We talk a lot about super-powers at Goof Manor. GoofBoy can make teams lose by rooting for them, while I can sprout a beard faster then a Chia Pet. GoofGirl is simply awesome.
But sometimes, MamaGoof feels left out, bereft of superpowers.
She shouldn’t. Outside of my little world of make-believe she is the most astoundingly steady and competent human being. She can cook, fix things, and do high-order math. When our power went out during the Snowpocalypse she sealed off portions of the house with makeshift walls made from sheets and blankets and began making soup so we’d have something hot to eat while also heating the house. When we have car troubles, she talks to the mechanics (and gives them pointers on what to look for.)
If something is going down, MamaGoof is the one you want to have your back – not me (unless somehow you think a timely blog entry is key to resolving the crisis.)
She also has a very real super-power – I’ve seen it.
Her dad used to travel with a gallon drum of habanero chilis, which he would put on just about everything he ate – including toast and ice cream. He ate them like Tic-Tacs and his daughter, my wife, would match him bite for bite. He had to take them on trips because if he went too long without he would get cranky and sluggish. Thankfully, he hasn’t had much need to travel in the past decade, because there is no way airport security would let him through with a virtual chemical weapon.

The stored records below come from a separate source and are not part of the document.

-- ==== Sys2Proof/Machine/Streams.lean ====
section
/-! DEFINITION. The stream contexts' commands (R262 to R272, R294 to R296, R314, R345, R372, R375, R393): allocation,
doorbells and fetches, and one meaning for each opcode of R269. -/
namespace Sys2Proof.Machine

/-! ### Allocation, doorbells, fetches (R263, R266, R301) -/

/-- R263, R443: a write to CG_ALLOC by a function. -/
def cgAllocWrite (fn : Nat) (s : State) : State :=
  let put := fun (r k : Nat) (s : State) => { s with coding := { s.coding with allocOf := Tab.put s.coding.allocOf fn (r, k) } }
  let old := (Tab.get (0, 0) s.coding.allocOf fn).2
  if s.mode != .operate then put 5 old s
  else
    let full := fn != 0 && decide (fget F.HIF_VF_QUOTA_SC_QUOTA (fn - 1) s ≤ (scsOf fn s).length)
    match (List.range 1024).find? (fun k => scState k s == 0) with
    | some k =>
      if full then put 4 old (bump F.CG_NO_CONTEXT_COUNT 0 s)
      else
        let s := fset F.SC_RING_LO_BASE_LO k 0 (fset F.SC_RING_HI_BASE_HI k 0 (fset F.SC_RING_CFG_LOG2_ENTRIES k 4 s))
        let s := fset F.SC_HEAD_HEAD k 0 (fset F.SC_STAT_HEAD_HEAD k 0 (fset F.SC_STAT_TAIL_TAIL k 0 s))
        let s := setFlag F.SC_STATE_BAD_DOORBELL k false (setFlag F.SC_STATE_ENABLE_PENDING k false s)
        put 0 k (setScState k 1 (strmMod k (fun _ => { Stream.init with fn := fn, phase := true, srcStream := 0xFFFF }) s))
    | none => put 4 old (bump F.CG_NO_CONTEXT_COUNT 0 s)

/-- R266: a write to SC_DOORBELL. -/
def doorbellWrite (k : Nat) (w : Word) (s : State) : State :=
  if scState k s = 0 then s
  else
    let t := wfld F.SC_DOORBELL_TAIL w
    if 2 ^ fget F.SC_RING_CFG_LOG2_ENTRIES k s ≤ t then setFlag F.SC_STATE_BAD_DOORBELL k true s
    else strmMod k (fun c => { c with tail := if t = fget F.SC_HEAD_HEAD k s then none else some t }) s

/-- CG_ALLOC (R263). -/
def execCgAlloc (fn : Fn) (_w : Word) (s : State) : Host.Outcome State Fault Refusal :=
  .next (hostWr fn.val .CG_ALLOC 0 s (cgAllocWrite fn.val))

/-- DOORBELL (R266). -/
def execDoorbell (fn : Fn) (sc : Sc) (w : Word) (s : State) : Host.Outcome State Fault Refusal :=
  .next (hostWr fn.val .SC_DOORBELL sc.val s (doorbellWrite sc.val w))

/-- COMMAND_FETCH (R266, R447): the fetcher reads the next records of the ring, at most 16 and up to its end. -/
def execCommandFetch (sc : Sc) (records : List Bytes) (s : State) : Host.Outcome State Fault Refusal :=
  let k := sc.val
  let c := strm k s
  .next (match c.tail with
    | none => s
    | some t =>
      if scState k s = 0 || !fnD0 c.fn s then s
      else
        let size := 2 ^ fget F.SC_RING_CFG_LOG2_ENTRIES k s
        let h := fget F.SC_HEAD_HEAD k s
        let n := min records.length (min (min 16 ((t + size - h) % size)) (size - h))
        let h' := (h + n) % size
        let s := fset F.SC_HEAD_HEAD k h' s
        purgeBad k (strmMod k (fun c => { c with queue := c.queue ++ (records.take n).map (fitTo 64)
                                                 tail := if h' = t then none else some t }) s))

/-! ### Taking a command -/

/-- R269: the context's state and class admit the opcode. Log 135 (DEDUCED). -/
def opAllowed (op k : Nat) (s : State) : Bool :=
  let c := strm k s
  let st := scState k s
  let file := c.prio != 0
  let enc := c.kind == 0
  match op with
  | 0x01 => st == 1
  | 0x02 => st != 0
  | 0x03 => st == 2 || st == 4
  | 0x04 => st == 3 || st == 5
  | 0x06 => st == 2 || st == 3
  | 0x07 => enc && (st == 2 || st == 3)
  | 0x08 => st == 2 || st == 3 || st == 5
  | 0x10 => file && enc && st == 3
  | 0x11 => file && !enc && st == 3
  | 0x12 => file && st == 3
  | 0x13 => enc && st == 3
  | 0x14 => file && !enc && (st == 2 || st == 3 || st == 5)
  | 0x15 => !enc && st == 5
  | _ => decide (2 ≤ st)

/-- Remove the first record with an opcode. Log 138 (DEDUCED). -/
def takeFirst (op : Nat) : List Bytes → Option (Bytes × List Bytes)
  | [] => none
  | r :: q => if byteAt r 0 = op then some (r, q) else (takeFirst op q).map (fun x => (x.1, r :: x.2))

/-- R268: the command of that opcode that acts now, removed from the queue: an early command wherever it stands, else the one at
the front, which on a FILE context waits for what is unfinished before it. -/
def takeCmd (op k : Nat) (early : Bool) (s : State) : Option (Bytes × State) :=
  let c := strm k s
  let x := if early then takeFirst op c.queue
    else match c.queue with
      | r :: q => if byteAt r 0 = op ∧ (c.prio = 0 ∨ fileIdle k s = true) then some (r, q) else none
      | [] => none
  x.map (fun y => (y.1, strmMod k (fun c => { c with queue := y.2 }) s))

/-- The end of a command that no engine ran; its result is STATUS + 256 * DETAIL. Log 121 (DEDUCED). -/
def cmdEnd (k : Nat) (cmd : Bytes) (result : Nat) (s : State) : State :=
  purgeBad k (cmdStatus k cmd { engine := (strm k s).engine, status := result % 256, detail := result / 256,
                                tStart := nowNs s } s)

/-- R268, R269: run a command that waits: its state and class are checked, `act` gives its effect and status. Log
135 (DEDUCED). -/
def runCmd (op k : Nat) (early : Bool) (act : Bytes → State → Nat × State) (s : State) : State :=
  match takeCmd op k early s with
  | none => s
  | some (cmd, s) =>
    if !opAllowed op k s then cmdEnd k cmd 5 s
    else
      let x := act cmd s
      cmdEnd k cmd x.1 x.2

/-! ### OPEN (R264, R270) -/

/-- R70, R71: the pending delta changes the engine. -/
def engineFrozen (e : Nat) (s : State) : Bool :=
  let p := s.loader.pend
  flag F.IMG_STATUS_DELTA_PENDING 0 s && secHas p 8 && (gangOf s.cfg e ++ gangOf p e).any (fun e =>
    ceUse p e != ceUse s.cfg e || ceGang p e != ceGang s.cfg e || ceTd p e != ceTd s.cfg e || ceMbs p e != ceMbs s.cfg e ||
      (List.range 8).any (fun w => winClaim p e w != winClaim s.cfg e w))

/-- R264: the engine or gang of a size that takes the next FILE context. -/
def homeFor (g : Nat) (s : State) : Option Nat :=
  let es := (List.range 48).filter (fun e => e % max 1 g == 0 && ceUse s.cfg e == 0 && ceGang s.cfg e == g &&
    flag F.CE_STATUS_ENABLED e s)
  let n := fun e => (s.coding.sc.filter (fun (x : Nat × Stream) => x.2.prio != 0 && x.2.engine == e && decide (2 ≤ scState x.1 s))).length
  es.foldl (fun m e => match m with | some b => if n e < n b then some e else m | none => some e) none

/-- R270: the checks of OPEN; the home engine, or the result of the first failure. A sealed context draws its STREAM_ID
(R497), which fails with NO_ENTROPY while the entropy source does (R466). Log 117 (DEDUCED). Log 130 (DEDUCED). Log
135 (DEDUCED). Log 158 (DEDUCED). -/
def openCheck (k : Nat) (cmd p : Bytes) (s : State) : Nat ⊕ Nat :=
  let a0 := cmdArg cmd 0
  let f := fun i => bits a0 (8 * i + 7) (8 * i)
  let kind := f 0
  let codec := f 1
  let prio := f 2
  let td := f 3
  let e := f 4
  let cq := bits a0 59 56
  let log2 := bits (cmdArg cmd 3) 3 0
  let src := bits (cmdArg cmd 3) 31 16
  let sld := bit (cmdArg cmd 3) 32
  let key := cmdArg cmd 4 % 2 ^ 32
  let fn := (strm k s).fn
  let live := prio == 0
  let sst := strm src s
  let bad := decide (1 < kind) || decide (1 < codec) || decide (3 < prio) || decide (1 < f 5) || decide (1 < f 6) ||
    decide (log2 < 4) || decide (12 < log2) || cmdArg cmd 2 % 256 != 0 || cmdArg cmd 1 % 64 != 0 ||
    fget F.HIF_CQ_OWNER_OWNER cq s != fn || (decide (47 < e) && (e != 0xFF || live)) ||
    (decide (e < 48) && gangHead s.cfg e != e) ||
    (live && (decide (7 < td) || (ceUse s.cfg e == 1 && ceTd s.cfg e != td))) ||
    (!live && (f 6 == 1 || !(decide (td ≤ 7) || td == 0xFF))) ||
    (src != 0xFFFF && !(decide (src < 1024) && decide (2 ≤ scState src s) && sst.prio == 0 && sst.kind == 0 && sst.engine == e)) ||
    (kind == 1 && sld) ||
    !paramsValid k kind e codec td src live p (strmMod k (fun c => { c with srcStream := src }) s)
  if bad then .inr 6
  else
    let home := if e = 0xFF then homeFor (pGang p) s else some e
    match home with
    | none => .inr 3
    | some e =>
      if ceUse s.cfg e = 2 ∨ (live ∧ ceUse s.cfg e ≠ 1) ∨ (!live ∧ flag F.CE_CTRL_LIVE_EXCLUSIVE e s = true) ∨
          pGang p ≠ max 1 (ceGang s.cfg e) then .inr 3
      else if sld && !keyUsable key useSeal fn s then .inr 7
      else if sld && !flag F.WARD_STATE_ENTROPY_OK 0 s then .inr (5 + 256 * 0x11)
      else if !sld && kind == 0 && spFlag s.cfg 1 then .inr 9
      else if engineFrozen e s then .inr 1
      else if live && (!fitsTick s.cfg td (liveLoad k e s + liveBudget kind e codec p (rcCapBits (rcDefault p)) s) ||
          (kind == 0 && ullLate s.cfg td p (rcCapBits (rcDefault p)))) then .inr 0x0B
      else .inl e

/-- R282, R299: change the admitted load of every member of an engine's gang. Log 130 (DEDUCED). -/
def liveLoadAdd (e : Nat) (d : Int) (s : State) : State :=
  (gangOf s.cfg e).foldl (fun s m => fset F.CE_LIVE_LOAD_NS m ((fget F.CE_LIVE_LOAD_NS m s : Int) + d).toNat s) s

/-- R270, R344, R497: OPEN succeeds. -/
def openDo (k e : Nat) (cmd p : Bytes) (s : State) : State :=
  let a0 := cmdArg cmd 0
  let f := fun i => bits a0 (8 * i + 7) (8 * i)
  let live := f 2 == 0
  let sld := bit (cmdArg cmd 3) 32
  let key := if sld then cmdArg cmd 4 % 2 ^ 32 else 0
  let b := if live then liveBudget (f 0) e (f 1) p (rcCapBits (rcDefault p)) s else 0
  let d := if sld then drawBytes 16 s else ([], s)
  let s := d.2
  let dk := if sld then sealDataKey key d.1 s else []
  let s := strmMod k (fun c => { c with
    kind := f 0, codec := f 1, prio := f 2, td := if live then f 3 else 0xFF, engine := e, gang := pGang p, overrun := f 5
    errPolicy := f 6, srcStream := bits (cmdArg cmd 3) 31 16, sealedS := sld, paramAddr := cmdArg cmd 1, sealKey := key
    budget := b, gop := { GopSt.init with params := p }, rc := { RcSt.init with record := rcDefault p }
    streamId := d.1, dataKey := dk, auSeq := 0 }) s
  let s := setScState k 2 (if live then liveLoadAdd e b s else s)
  if sld then sealWindows s else s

Years ago (before we had children), at “First Night” in Annapolis (a New Year’s Eve event where stores and restaurants stay open all night and there is entertainment) we stopped by a specialty hot sauce stall. The proprietor had a few samples out and Annapolis residents were sampling them and bursting into flames.
MamaGoof (then properly GirlFriend Goof I guess) tried a few and was nonplused. The proprietor began digging more deeply into his collection, but without success. A crowd had gathered. It was showdown at the Chili Corral.
Finally, he brought out a heavy black case, opened it, revealing a brittle looking bottle, and poured a few drops onto a metal spoon (which began to blacken and warp.) With a wicked grin on his face, he handed it to MamaGoof.
She slurped it down and made a face. The hot sauce pusher laughed, “I got you! No one can stand that stuff, they use it to make police pepper spray.”
MamaGoof looked up, “It isn’t spicy, but it tastes terrible.”
Then she pulled a habanero out of her purse, bit off the tip, blew away the smoke, and put it back and she walked into the night.